**INPUT DATA:**
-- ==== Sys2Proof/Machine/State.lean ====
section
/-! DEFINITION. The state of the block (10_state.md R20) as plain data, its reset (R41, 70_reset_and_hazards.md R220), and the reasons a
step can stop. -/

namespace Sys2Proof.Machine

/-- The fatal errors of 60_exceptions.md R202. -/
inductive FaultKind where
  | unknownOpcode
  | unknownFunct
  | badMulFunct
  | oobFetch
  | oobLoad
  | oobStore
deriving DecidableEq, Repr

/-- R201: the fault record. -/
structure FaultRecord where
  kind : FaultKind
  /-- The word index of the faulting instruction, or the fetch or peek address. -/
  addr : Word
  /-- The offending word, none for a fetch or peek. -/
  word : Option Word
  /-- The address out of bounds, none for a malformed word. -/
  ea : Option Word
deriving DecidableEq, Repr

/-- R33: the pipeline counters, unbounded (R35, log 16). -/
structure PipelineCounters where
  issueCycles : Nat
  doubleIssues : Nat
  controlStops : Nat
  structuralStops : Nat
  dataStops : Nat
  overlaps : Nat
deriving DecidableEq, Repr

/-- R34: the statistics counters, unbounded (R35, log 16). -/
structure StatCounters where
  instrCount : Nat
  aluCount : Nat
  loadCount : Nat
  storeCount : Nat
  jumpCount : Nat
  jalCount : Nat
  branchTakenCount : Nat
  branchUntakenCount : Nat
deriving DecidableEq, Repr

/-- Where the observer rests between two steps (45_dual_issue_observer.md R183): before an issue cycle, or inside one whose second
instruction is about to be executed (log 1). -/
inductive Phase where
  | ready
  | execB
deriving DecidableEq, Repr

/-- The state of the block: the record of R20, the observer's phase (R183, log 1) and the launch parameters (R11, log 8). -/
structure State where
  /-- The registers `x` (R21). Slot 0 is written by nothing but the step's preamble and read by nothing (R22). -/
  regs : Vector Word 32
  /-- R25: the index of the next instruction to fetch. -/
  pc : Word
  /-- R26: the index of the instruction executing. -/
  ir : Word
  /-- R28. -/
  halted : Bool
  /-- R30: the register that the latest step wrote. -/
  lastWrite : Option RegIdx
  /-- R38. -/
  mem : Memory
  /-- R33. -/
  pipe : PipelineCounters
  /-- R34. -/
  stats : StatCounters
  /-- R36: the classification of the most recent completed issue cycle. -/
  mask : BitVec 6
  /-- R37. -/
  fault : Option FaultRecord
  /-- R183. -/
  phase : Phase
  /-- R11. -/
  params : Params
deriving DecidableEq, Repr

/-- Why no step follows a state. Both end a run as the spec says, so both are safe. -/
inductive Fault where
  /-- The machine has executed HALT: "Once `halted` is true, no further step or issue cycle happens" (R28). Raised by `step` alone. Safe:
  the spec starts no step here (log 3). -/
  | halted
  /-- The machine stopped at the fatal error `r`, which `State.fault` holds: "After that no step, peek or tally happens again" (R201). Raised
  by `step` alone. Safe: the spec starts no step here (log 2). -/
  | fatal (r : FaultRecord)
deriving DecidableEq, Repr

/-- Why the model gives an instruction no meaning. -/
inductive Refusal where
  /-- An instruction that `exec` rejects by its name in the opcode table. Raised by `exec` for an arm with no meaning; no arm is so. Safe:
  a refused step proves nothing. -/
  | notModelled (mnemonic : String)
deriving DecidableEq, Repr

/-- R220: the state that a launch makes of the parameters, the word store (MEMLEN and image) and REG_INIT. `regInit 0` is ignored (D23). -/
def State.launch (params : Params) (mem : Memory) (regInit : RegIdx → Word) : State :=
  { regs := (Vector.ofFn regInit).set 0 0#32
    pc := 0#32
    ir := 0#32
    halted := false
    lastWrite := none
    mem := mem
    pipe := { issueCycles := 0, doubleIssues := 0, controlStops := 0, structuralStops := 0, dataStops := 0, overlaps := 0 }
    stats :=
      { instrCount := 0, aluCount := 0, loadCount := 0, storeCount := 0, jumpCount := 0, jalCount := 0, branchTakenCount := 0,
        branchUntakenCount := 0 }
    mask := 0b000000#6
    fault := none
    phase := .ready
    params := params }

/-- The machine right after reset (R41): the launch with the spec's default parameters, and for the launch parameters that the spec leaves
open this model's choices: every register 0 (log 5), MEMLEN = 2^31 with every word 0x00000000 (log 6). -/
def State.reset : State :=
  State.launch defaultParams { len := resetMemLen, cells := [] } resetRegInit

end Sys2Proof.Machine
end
* * *
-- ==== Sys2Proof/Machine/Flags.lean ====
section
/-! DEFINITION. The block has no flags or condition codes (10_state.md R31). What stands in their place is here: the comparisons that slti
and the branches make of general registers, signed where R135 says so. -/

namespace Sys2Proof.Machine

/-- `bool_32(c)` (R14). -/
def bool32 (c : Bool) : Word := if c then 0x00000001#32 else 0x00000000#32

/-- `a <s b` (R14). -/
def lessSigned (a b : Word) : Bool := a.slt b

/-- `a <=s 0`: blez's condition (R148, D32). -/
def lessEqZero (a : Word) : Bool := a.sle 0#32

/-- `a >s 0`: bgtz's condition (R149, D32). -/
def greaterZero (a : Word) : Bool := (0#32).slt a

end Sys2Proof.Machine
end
==
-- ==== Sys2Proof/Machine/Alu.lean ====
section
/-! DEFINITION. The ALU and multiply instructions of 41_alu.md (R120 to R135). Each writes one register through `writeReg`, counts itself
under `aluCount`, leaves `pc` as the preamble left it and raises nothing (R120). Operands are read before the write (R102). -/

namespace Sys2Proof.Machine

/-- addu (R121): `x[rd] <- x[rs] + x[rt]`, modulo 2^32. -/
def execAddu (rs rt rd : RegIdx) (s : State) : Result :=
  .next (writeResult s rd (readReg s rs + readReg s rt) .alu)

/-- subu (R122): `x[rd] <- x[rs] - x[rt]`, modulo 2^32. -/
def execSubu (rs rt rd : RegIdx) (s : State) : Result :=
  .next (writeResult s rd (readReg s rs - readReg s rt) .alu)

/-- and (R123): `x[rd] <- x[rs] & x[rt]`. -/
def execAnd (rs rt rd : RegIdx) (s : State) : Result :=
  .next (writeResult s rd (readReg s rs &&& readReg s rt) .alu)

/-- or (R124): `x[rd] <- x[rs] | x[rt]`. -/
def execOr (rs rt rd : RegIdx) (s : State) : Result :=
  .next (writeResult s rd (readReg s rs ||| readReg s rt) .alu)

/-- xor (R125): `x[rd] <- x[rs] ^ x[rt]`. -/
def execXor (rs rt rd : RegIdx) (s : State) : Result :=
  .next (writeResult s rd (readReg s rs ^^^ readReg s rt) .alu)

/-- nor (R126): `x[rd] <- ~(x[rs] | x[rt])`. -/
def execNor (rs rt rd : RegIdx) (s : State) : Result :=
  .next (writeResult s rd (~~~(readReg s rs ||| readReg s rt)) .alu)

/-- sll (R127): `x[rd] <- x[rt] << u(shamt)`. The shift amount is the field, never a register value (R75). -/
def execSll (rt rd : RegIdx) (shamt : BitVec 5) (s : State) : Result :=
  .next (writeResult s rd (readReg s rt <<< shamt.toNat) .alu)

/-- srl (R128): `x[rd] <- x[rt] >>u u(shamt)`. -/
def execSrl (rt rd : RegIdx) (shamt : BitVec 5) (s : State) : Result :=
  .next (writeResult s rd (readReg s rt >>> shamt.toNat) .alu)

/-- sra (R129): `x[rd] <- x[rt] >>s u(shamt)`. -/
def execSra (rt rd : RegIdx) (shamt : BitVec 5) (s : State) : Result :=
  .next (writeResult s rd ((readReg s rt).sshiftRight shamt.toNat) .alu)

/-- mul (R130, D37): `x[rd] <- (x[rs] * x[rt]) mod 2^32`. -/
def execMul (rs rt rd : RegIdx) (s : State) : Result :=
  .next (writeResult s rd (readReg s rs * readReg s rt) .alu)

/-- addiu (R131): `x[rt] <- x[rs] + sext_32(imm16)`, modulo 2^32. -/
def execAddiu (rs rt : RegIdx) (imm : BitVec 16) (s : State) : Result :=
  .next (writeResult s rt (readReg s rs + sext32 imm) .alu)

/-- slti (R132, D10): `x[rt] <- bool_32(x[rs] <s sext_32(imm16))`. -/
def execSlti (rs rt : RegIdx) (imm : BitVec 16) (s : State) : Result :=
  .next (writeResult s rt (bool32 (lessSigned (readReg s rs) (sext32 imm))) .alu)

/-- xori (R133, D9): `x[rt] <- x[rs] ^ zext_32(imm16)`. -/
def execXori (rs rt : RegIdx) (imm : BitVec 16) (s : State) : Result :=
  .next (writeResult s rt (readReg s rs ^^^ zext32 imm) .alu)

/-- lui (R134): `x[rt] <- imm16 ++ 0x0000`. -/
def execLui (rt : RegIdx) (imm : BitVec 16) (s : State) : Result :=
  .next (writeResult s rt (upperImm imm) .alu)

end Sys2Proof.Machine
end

**TASK TO CARRY OUT:**
In the listing above, locate the line containing "rs ||| readReg s rt) .alu)" and the line containing "rt >>> shamt.toNat) .alu)", then transcribe both and every line between them verbatim.

**RESULT FOR THIS EXERCISE:**
  .next (writeResult s rd (readReg s rs ||| readReg s rt) .alu)

/-- xor (R125): `x[rd] <- x[rs] ^ x[rt]`. -/
def execXor (rs rt rd : RegIdx) (s : State) : Result :=
  .next (writeResult s rd (readReg s rs ^^^ readReg s rt) .alu)

/-- nor (R126): `x[rd] <- ~(x[rs] | x[rt])`. -/
def execNor (rs rt rd : RegIdx) (s : State) : Result :=
  .next (writeResult s rd (~~~(readReg s rs ||| readReg s rt)) .alu)

/-- sll (R127): `x[rd] <- x[rt] << u(shamt)`. The shift amount is the field, never a register value (R75). -/
def execSll (rt rd : RegIdx) (shamt : BitVec 5) (s : State) : Result :=
  .next (writeResult s rd (readReg s rt <<< shamt.toNat) .alu)

/-- srl (R128): `x[rd] <- x[rt] >>u u(shamt)`. -/
def execSrl (rt rd : RegIdx) (shamt : BitVec 5) (s : State) : Result :=
  .next (writeResult s rd (readReg s rt >>> shamt.toNat) .alu)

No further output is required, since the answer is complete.